/-- NV_OPERATION_DONE (R443, R458, R468): the pass-through operation, in hand on the NV port, completes, or fails and leaves its
page or sector undefined. -/
def nvOperationDone (ok : Bool) (s : State) : State :=
  match s.mgt.nvOp with
  | none => s
  | some o =>
    if !nvTurn s 6 then s
    else
      let s0 := nvSettle (mgtMod (fun m => { m with nvOp := none }) s)
      let s1 := if o.kind = 8 then s0 else grantEnd (if o.kind = 1 then 2 else 1) 3 s0
      if !ok then flashOverload o.addr (nvResult 5 (nvCutShort o s1))
      else
        let s2 := match o.kind with
          | 8 => (List.range 64).foldl (fun s i =>
              rset s (Reg.MGT_NV_BUF + 4 * i) (ofLe (flashBytes s (o.addr + 4 * i) 4))) s1
          | 0 => flashPut o.addr o.data s1
          | _ => flashErase o.addr 4096 s1
        rwrap (nvResult 2 s2) Reg.MGT_NV_STATUS 15 0 1

/-! ### Attestation (R465-R467) -/

/-- MGT_STATE.STATE as a number (R471). -/
def stateNum : DevState → Nat
  | .boot => 0 | .starting => 1 | .ready => 2 | .run => 3 | .safe => 4 | .calm => 5 | .tripLatch => 6

/-- STATUS of MGT_ATT_STATUS. -/
def attStatus (r : Nat) (s : State) : State := rfset s Reg.MGT_ATT_STATUS 1 0 r

/-- The report of R466 at GO. -/
def attReportOf (s : State) : List Byte :=
  [0x42#8, 0x50#8, 0x41#8, 0x54#8, 1#8, 0#8, BitVec.ofNat 8 Config.variant.toNat,
    BitVec.ofNat 8 (s.mgt.slot + 128 * b2n s.mgt.fallback)] ++ leBytes 8 Config.deviceId.toNat ++ leBytes 4 s.mgt.seqA ++
    leBytes 4 s.mgt.bootCount ++ [BitVec.ofNat 8 (rbTotal s), BitVec.ofNat 8 s.mgt.keySlot, BitVec.ofNat 8 (stateNum s.mgt.state),
    BitVec.ofNat 8 (revokedNow s)] ++ leBytes 4 (seconds s) ++ (s.mgt.cfgDigest ++ List.replicate 64 0#8).take 64 ++
    (s.mgt.geomDigest ++ List.replicate 64 0#8).take 64 ++
    (List.range 8).flatMap (fun i => leBytes 4 (rnat s (Reg.MGT_ATT_NONCE + 4 * i)))

/-- ATT_GO (R467): the nonce is latched with the report and a grant of order 5 is requested; a GO while STATUS = 1 is ignored. -/
def attGo (s : State) : State :=
  if s.mgt.attBusy ∨ inReset s 0xB0002 ∨ !alive s then s
  else grantRequest 5 0 (attStatus 1 (mgtMod (fun m => { m with
    attBusy := true, attGranted := false, attReport := attReportOf s }) s))

/-- ATTESTATION_DONE (R466, R467): under its grant the report has been signed with the identity key, under the parameters of
R450. The salt of the signature is a free value. -/
def attestationDone (s : State) : State :=
  if s.mgt.attBusy ∧ s.mgt.attGranted then
    let r := takeFree (fun n => pssSign Config.identityN Config.identityD s.mgt.attReport (beBytes 64 (Config.freeSalt n).toNat)) s
    grantEnd 5 0 (rwrap (attStatus 2 (mgtMod (fun m => { m with
      attBusy := false, attGranted := false, attSig := r.1 }) r.2)) Reg.MGT_ATT_STATUS 31 16 1)
  else s

/-- A signing in progress is abandoned (R467). -/
def attAbort (s : State) : State :=
  if s.mgt.attBusy then grantEnd 5 0 (attStatus 3 (mgtMod (fun m => { m with attBusy := false, attGranted := false }) s)) else s

/-- Word `i` of the unit of MGT_ATT_SEL (R467). -/
def attWord (s : State) (i : Nat) : Nat :=
  let u := rfld s Reg.MGT_ATT_SEL 5 0
  if u < 44 then ofLe (((s.mgt.attReport ++ s.mgt.attSig).drop (16 * u + 4 * i)).take 4) else 0

/-! ### Section reloads (R456) -/

/-- The word `w` of the register at `a` with the configuration fields that function `f` owns, of access RW or RWH, at reset
(R534). -/
def clearedWord (f a w : Nat) : Nat :=
  match findReg a with
  | some (d, _) => (d.flds.filter (fun g => (g.acc == .rw || g.acc == .rwh) && fieldFid a g.hi == f)).foldl
      (fun w g => setBits w g.hi g.lo (bits (resetOf a).toNat g.hi g.lo)) w
  | none => w

/-- Configuration registers that function `f` owns return to reset; counters and status fields stay (R521, R534). Event
registers are kept, and MGT_MB_CFG keeps its value (R487). -/
def clearOwned (f : Nat) (s : State) : State :=
  ((s.regs.map (·.1)).filter (fun a => ownsPart f a && (findEvt a).isNone && a != Reg.MGT_MB_CFG)).foldl
    (fun s a => rset s a (clearedWord f a (rnat s a))) (if f = 0xB0201 then creditSettle s else s)

/-- Parts of the memories that function `f` owns return to their default content before its section is reloaded (R180); DSNU
slots and background gains stay. -/
def clearTables (f : Nat) (s : State) : State :=
  if f = 0x40C02 then pmClear 0x1F6000 0x5A000 (pmClear 0 0x10000 s)
  else if f = 0x40C01 then pmClear 0x250000 0x5A000 s
  else if f = 0x60002 then pmClear 0x2AA000 0x8200 s
  else if f = 0x60F02 then pmClear 0x2B2200 0x200 s
  else if f = 0x60C02 then pmClear 0x2B4000 0x8000 s
  else if f = 0x60F00 then pmClear 0x2BC000 0x100 s
  else if f = 0x80300 then penMod (fun p => { p with pmem := [] }) s
  else s

/-- At most 32 sources are privileged after a reload (R505): of those that it made privileged over the EVT_CFG values that were
kept, the ones beyond the 32nd, in ascending order of address, stay as they were in `old`. Log entry 328. -/
def privCapped (old s : State) : State :=
  let new := evtCfgAddrs.filter (fun a => rbit s a 29 && !rbit old a 29)
  (new.drop (32 + new.length - privCount s)).foldl (fun s a => rfset s a 29 29 0) s

/-- The sections of function `f`, and no others, are reloaded from the slot that was booted, each checked against the digest
held (R1, R456): the registers it owns from reset, its tables from their default content where it has a section (R180). Log
entry 264. -/
def reloadSections (f : Nat) (s : State) : Option State :=
  let own := (configSections s.mgt.toc).filter (fun e => e.target == f)
  if own.any (fun e => sha512 (sectionBytes s s.mgt.slot e) != e.digest) then none
  else
    let s0 := clearOwned f s
    match own.foldl (fun (a : Option State) e => a.bind (applySection s.mgt.slot e))
        (some (if own.isEmpty then s0 else clearTables f s0)) with
    | some s1 => some (privCapped s s1)
    | none => none

/-- The bytes that the memory records of a section write to parameter memory, with their addresses (R448). -/
def sectionMem : Nat → List Byte → List (Nat × Byte)
  | 0, _ => []
  | n + 1, bs =>
    let len := ofLe ((bs.drop 8).take 4)
    let data := (bs.drop 16).take len
    let a := ofLe ((bs.drop 4).take 4)
    let here := if ofLe (bs.take 2) = 2 ∧ ofLe ((bs.drop 2).take 2) = 1 then
        (List.range data.length).zip data |>.map (fun p => (a + p.1, p.2))
      else []
    if bs.length < 16 then [] else here ++ sectionMem n (bs.drop (16 + (len + 15) / 16 * 16))

/-- The parameter-memory function reads bytes `lo` to `hi` − 1 of a VDT table again from the sections of the slot that was
booted, each checked against the digest held (R1, R227, R241); with a section that fails, the table stays. Log entry 268. -/
def reloadTable (lo hi : Nat) (s : State) : State :=
  let own := (configSections s.mgt.toc).filter (fun e => e.target / 0x10000 == 6)
  if own.any (fun e => sha512 (sectionBytes s s.mgt.slot e) != e.digest) then s
  else
    (own.flatMap (fun e => sectionMem (e.length / 16 + 1) (sectionBytes s s.mgt.slot e))).foldl (fun s c =>
      if lo ≤ c.1 ∧ c.1 < hi then pmWrite c.1 [c.2] s else s) (pmClear lo (hi - lo) s)

/-- The held table of contents lost a word (R468): it is read again from the active slot and its signature verified; a failure
raises 0xB06. -/
def tocEcc (readOk : Bool) (s : State) : State :=
  if !s.mgt.loaded then s
  else if readOk && headResult s s.mgt.slot false == 0 then mgtMod (fun m => { m with toc := tocOf s s.mgt.slot }) s
  else raise0 0xB06 0xB0000 [0xB0000] s

end Sys2Proof.Machine
end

Problem requirements:
Nothing but the lines from the one holding "e.digest) then s" to the end of the entries should be output, each exactly as it appears.

Exercise solution:
  if own.any (fun e => sha512 (sectionBytes s s.mgt.slot e) != e.digest) then s
  else
    (own.flatMap (fun e => sectionMem (e.length / 16 + 1) (sectionBytes s s.mgt.slot e))).foldl (fun s c =>
      if lo ≤ c.1 ∧ c.1 < hi then pmWrite c.1 [c.2] s else s) (pmClear lo (hi - lo) s)

/-- The held table of contents lost a word (R468): it is read again from the active slot and its signature verified; a failure
raises 0xB06. -/
def tocEcc (readOk : Bool) (s : State) : State :=
  if !s.mgt.loaded then s
  else if readOk && headResult s s.mgt.slot false == 0 then mgtMod (fun m => { m with toc := tocOf s s.mgt.slot }) s
  else raise0 0xB06 0xB0000 [0xB0000] s

end Sys2Proof.Machine
end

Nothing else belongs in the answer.